Psychologist and author Devon Price has discussed having a hypnosis fetish, writing, "Even in its most stagey and sterile forms, I find it inescapably erotic."

== Society and culture ==

=== Cinema and stag films ===
Hypnosis had a link to perceptions of erotic and criminal transgression in mainstream cinema, particularly in the early to mid-twentieth century, popularising the idea of the "evil hypnotist" and the "scientific brainwasher." These tropes were replicated in stag films at the time, such as the 1930s stag film The Hypnotist.

=== On the internet ===

A model poses as a hypnotist for an erotic photoshoot.

==== History ====
Hypnosis and mind control fetish content has been shared on the internet since its early years, as in a 1997 survey of stories from alt.sex.stories which found that "five percent of stories involved some kind of mind control (such as hypnosis, the use of mythical mind control machines or drugs)". Erotic hypnosis content on the internet has appeared as audio files, videos, and literature.

==== Modern day ====
Erotic hypnosis is now somewhat prominent as a niche on the internet. As of 2025, the r/EroticHypnosis subreddit on Reddit has over 179,000 members.

Videos consisting of rapidly edited sexual clips combined with text or audio that caters to fantasies of being brainwashed, for example into feminization, have gained in popularity. A 2023 study in Sexuality & Culture found that "sissy hypno" content is viewed by cisgender men, as well as transgender women who may use the media "as a tool of sexual identity affirmation and further sexual exploration." Another article in Transgender Studies Quarterly found that for transgender women, these videos "create space for viewers to experiment with gendered embodiment through imagining a future-oriented transformation into a trans* subject."

==== Controversy ====
Erotic hypnosis (sometimes branded "Hypnokink") content has been subject to restrictions on pornographic websites for a combination of reasons, though particularly due to concerns about sexual consent. In 2019, subscription platform Patreon banned erotic content depicting non-consensual hypnosis under its policy against "glorification of sexual violence," particularly what it called "coerced consent" content. Proponents of hypnosis pornography argue that it is an example of consensual non-consent, and that many examples of hypnosis in fictional media portray it as non-consensual, leading to the belief that hypnotized performers do not fully consent to the experience in real life.

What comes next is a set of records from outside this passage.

-- ==== Sys2Proof/Machine/Time.lean ====
section
/-! DEFINITION. Reading the counter, beacons, PTP, PPS and the ends of slews and holdover (R39 to R64, R104, R538). -/

namespace Sys2Proof.Machine

/-- What every meaning answers: a next state. -/
abbrev Res := Host.Outcome State Fault Refusal

/-! ### TIME_NOW -/

/-- TIME_NOW_READ: the counter's nanoseconds, with fraction and quality latched (R41). -/
def execTimeNowRead (s : State) : Res :=
  if s.up then .next (s.latchNow.emit (.reg (BitVec.ofNat 64 s.time.ns))) else .next (s.emit .notServed)

/-! ### Link beacons, R49 to R51 -/

/-- A beacon on one link. -/
def State.sendBeacon (s : State) (n : Nat) : State :=
  let tx := s.time.count
  let rx := ((sfind? s.time.nbr n).map fun b => b.t4).getD 0
  let s' := s.emit
    (.beacon n tx rx (sget 0 s.time.beaconTx n) s.quality (s.fld aTimeStatus 39 32) (s.fld aTimeStatus 31 28)
      (if s.time.isRoot then s.time.step else none))
  { s' with time := { s'.time with beaconTx := sput 0 s'.time.beaconTx n tx } }

/-- BEACON_SEND: every trained link sends a beacon flit. -/
def execBeaconSend (s : State) : Res :=
  if s.up then .next (((below 64).filter s.linkUp).foldl State.sendBeacon s) else .next s

/-- Link delay of R50, with the link's asymmetry. -/
def State.beaconDelay (s : State) (n : Nat) (m : BeaconMsg) : Int :=
  ((m.t4 - m.t1) - (m.t3 - m.t2)) / 2 - sint 16 (s.rd (aTimeLinkAsym n)) * 1024

/-- Offset of R50. -/
def State.beaconOffset (s : State) (n : Nat) (m : BeaconMsg) : Int := m.t2 - m.t1 - s.beaconDelay n m

/-- The source class over which a link's beacons count. -/
def beaconSource (m : BeaconMsg) : Nat := if m.optical then 2 else 1

/-- BEACON: election data, and a delay and offset sample of the followed neighbour (R50, R51); a step that the root announces
is scheduled here too (R58). -/
def execBeacon (n : Nat) (msg : BeaconMsg) (s : State) : Res :=
  if !(s.up && n < 64 && s.linkUp n) then .next s
  else
    let m := { msg with optical := msg.optical && s.isUplink n }
    let s := { s with time := { s.time with nbr := sins s.time.nbr n m } }
    let s := s.reselect
    if (s.followed m.optical).map Prod.fst = some n && s.source = beaconSource m then
      let s :=
        match m.step with
        | some st => if s.time.step.isNone then { s with time := { s.time with step := some st } } else s
        | none => s
      .next (s.sample (beaconSource m) (s.beaconOffset n m))
    else .next s

/-! ### PTP, R47 and R48 -/

/-- The entry of a PTP port. -/
def State.port (s : State) (port : Nat) : PtpPort := sget PtpPort.zero s.time.ptp port

def State.setPort (s : State) (port : Nat) (v : PtpPort) : State :=
  { s with time := { s.time with ptp := sput PtpPort.zero s.time.ptp port v } }

/-- Offset of a port's last Sync: the source's time at its receipt less the counter. -/
def PtpPort.offset (v : PtpPort) : Int :=
  match v.sync with
  | some (t1, t2) => t1 + v.delay - t2
  | none => 0

/-- PTP_SYNC: kept with its two timestamps, and used as a sample. -/
def execPtpSync (port : Nat) (t1 t2 : Int) (s : State) : Res :=
  if s.boot.alive && port < 2 then
    let v := { s.port port with sync := some (t1, t2) }
    .next ((s.setPort port v).sample (3 + port) v.offset)
  else .next s

/-- PTP_ANNOUNCE: the port's source lives (R46). -/
def execPtpAnnounce (port : Nat) (s : State) : Res :=
  if s.boot.alive && port < 2 then .next (s.setPort port { s.port port with usable := true }).reselect else .next s

/-- PTP_DELAY_REQ: a Delay_Req goes out, its time kept. -/
def execPtpDelayReq (port : Nat) (s : State) : Res :=
  if s.boot.alive && port < 2 then
    .next ((s.setPort port { s.port port with req := some s.time.count }).emit (.delayReq port))
  else .next s

/-- PTP_DELAY_RESP: with a Sync and a Delay_Req outstanding, the mean path delay and a sample with it. -/
def execPtpDelayResp (port : Nat) (t4 : Int) (s : State) : Res :=
  if s.boot.alive && port < 2 then
    let v := s.port port
    match v.sync, v.req with
    | some (t1, t2), some t3 =>
      let v := { v with req := none, delay := ((t2 - t1) + (t4 - t3)) / 2 }
      .next ((s.setPort port v).sample (3 + port) v.offset)
    | _, _ => .next s
  else .next s

/-- PEER_DELAY_MESSAGE: discarded and counted. -/
def execPeerDelayMessage (port : Nat) (s : State) : Res :=
  if s.boot.alive && port < 2 then .next { s with time := { s.time with peerDelay := s.time.peerDelay + 1 } } else .next s

/-! ### PPS_IN, R64, R104, R538 -/

/-- TIME_SETs that this edge answers: all whose furrow is over. -/
def State.dueSets (s : State) : List (Nat × Nat × W64 × Option Nat) :=
  s.time.timeSet.filter fun e => match e.2.2.2 with
    | some f => s.furrow != f && reached f s.furrow
    | none => true

/-- A TIME_SET meets its edge: the edge is assigned its value, the offset removed, the command done. -/
def State.timeSetEdge (s : State) (e : Nat × Nat × W64 × Option Nat) : State :=
  let v := e.2.2.1.toNat
  let off := (v : Int) * 65536 - s.time.count
  let s :=
    { s with
      time := { s.time with ppsAssigned := some (v, s.time.ns), timeSet := s.time.timeSet.erase e } }
  ((s.reselect).discipline off).finish e.1 e.2.1 0 0 0

/-- The time that an edge is assigned when no TIME_SET names it: by PTP, or by counting from the last assigned edge. -/
def State.edgeTime (s : State) (ptpTime : Option Int) : Option Int :=
  if s.ptpOk 0 || s.ptpOk 1 then ptpTime.map fun t => nearest t (nsPerSec * 65536) * nsPerSec
  else s.time.ppsAssigned.map fun a => (a.1 : Int) + nearest ((s.time.ns : Int) - a.2) nsPerSec * nsPerSec

/-- PPS_IN_EDGE: timestamped always; assigned a second, and used as a sample while PPS_IN is selected. -/
def execPpsInEdge (ptpTime : Option Int) (s : State) : Res :=
  if !s.boot.alive then .next s
  else
    let s := (s.wr aTimePpsInTs s.time.ns).setFld aTimeStatus 49 48 s.quality
    let s := { s with time := { s.time with ppsLive := true }, pins := { s.pins with ppsIn := true } }
    match s.dueSets with
    | [] =>
      match s.edgeTime ptpTime with
      | some t =>
        let s := { s with time := { s.time with ppsAssigned := some (t.toNat, s.time.ns) } }
        .next ((s.reselect).sample 5 (t * 65536 - s.time.count))
      | none => .next s.reselect
    | es => .next (es.foldl State.timeSetEdge s)

/-- TIME_SET_TIMEOUT: the oldest TIME_SET ends without its edge. -/
def execTimeSetTimeout (s : State) : Res :=
  match s.time.timeSet with
  | [] => .next s
  | e :: es => .next ({ s with time := { s.time with timeSet := es } }.finish e.1 e.2.1 0x0304 0 0)

/-! ### Loss of a source, holdover, R43 and R46 -/

/-- SOURCE_LOSS: the followed neighbour of a class, a PTP port, or PPS_IN is declared lost. -/
def execSourceLoss (src : Nat) (s : State) : Res :=
  if !s.boot.alive then .next s
  else
    let drop := fun (o : Bool) =>
      match s.followed o with
      | some e => { s with time := { s.time with nbr := sdel s.time.nbr e.1 } }
      | none => s
    match src with
    | 1 => .next (drop false).reselect
    | 2 => .next (drop true).reselect
    | 3 => .next (s.setPort 0 { s.port 0 with usable := false }).reselect
    | 4 => .next (s.setPort 1 { s.port 1 with usable := false }).reselect
    | 5 => .next ({ s with time := { s.time with ppsLive := false } }.reselect)
    | _ => .next s

/-- HOLDOVER_LIMIT: HOLDOVER has lasted beyond its limit. -/
def execHoldoverLimit (s : State) : Res :=
  if s.boot.alive && s.quality = 1 then .next (s.setFld aTimeStatus 1 0 0) else .next s

/-- SLEW_COMPLETE: time passes until the offset is removed (R53, R54). -/
def execSlewComplete (s : State) : Res :=
  let term := (slewTerm s.time.freqCorr s.time.slew).natAbs
  if !s.boot.alive || term = 0 then .next s
  else .next (s.pass (s.time.run ((s.time.slew.natAbs + term - 1) / term)))

/-! ### PPS_OUT, R61 and R62 -/

/-- PPS_OUT_PULSE: the counter crosses its next whole second. -/
def execPpsOutPulse (s : State) : Res :=
  let sec := s.time.ns / nsPerSec + 1
  let t := s.time.runTo ((sec * nsPerSec : Nat) * 65536)
  if s.boot.alive then .next (s.pass t) else .next s

/-- PPS_OUT_PULSE_END: PPS_OUT falls width_ns after it rose. -/
def execPpsOutPulseEnd (s : State) : Res :=
  match s.time.ppsEvent with
  | none => .next s
  | some (sec, _) =>
    let c : Int := ((sec * nsPerSec + s.fld aTimePpsCfg 29 1 : Nat) : Int) * 65536
    let t := if s.time.count < c then s.time.runTo c else s.time
    if s.boot.alive && s.pins.ppsOut && s.mayPass t then
      .next { s with time := t, pins := { s.pins with ppsOut := false } }
    else .next s

end Sys2Proof.Machine
end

In 2023, an article from BuzzFeed News alleged a series of recordings known as Bambi Sleep had eroded and violated the consent of their hypnotic subjects by supposedly creating "obedient, feminine, dim-witted, sex-obsessed people" who could not recall the incidents afterwards. Other practitioners of erotic hypnosis criticized the article, agreeing that the files were "unsafe," but arguing that the article portrayed the community as a "monolith," and that "Bambi Sleep is a tiny part of an intensely broad hypnokink space."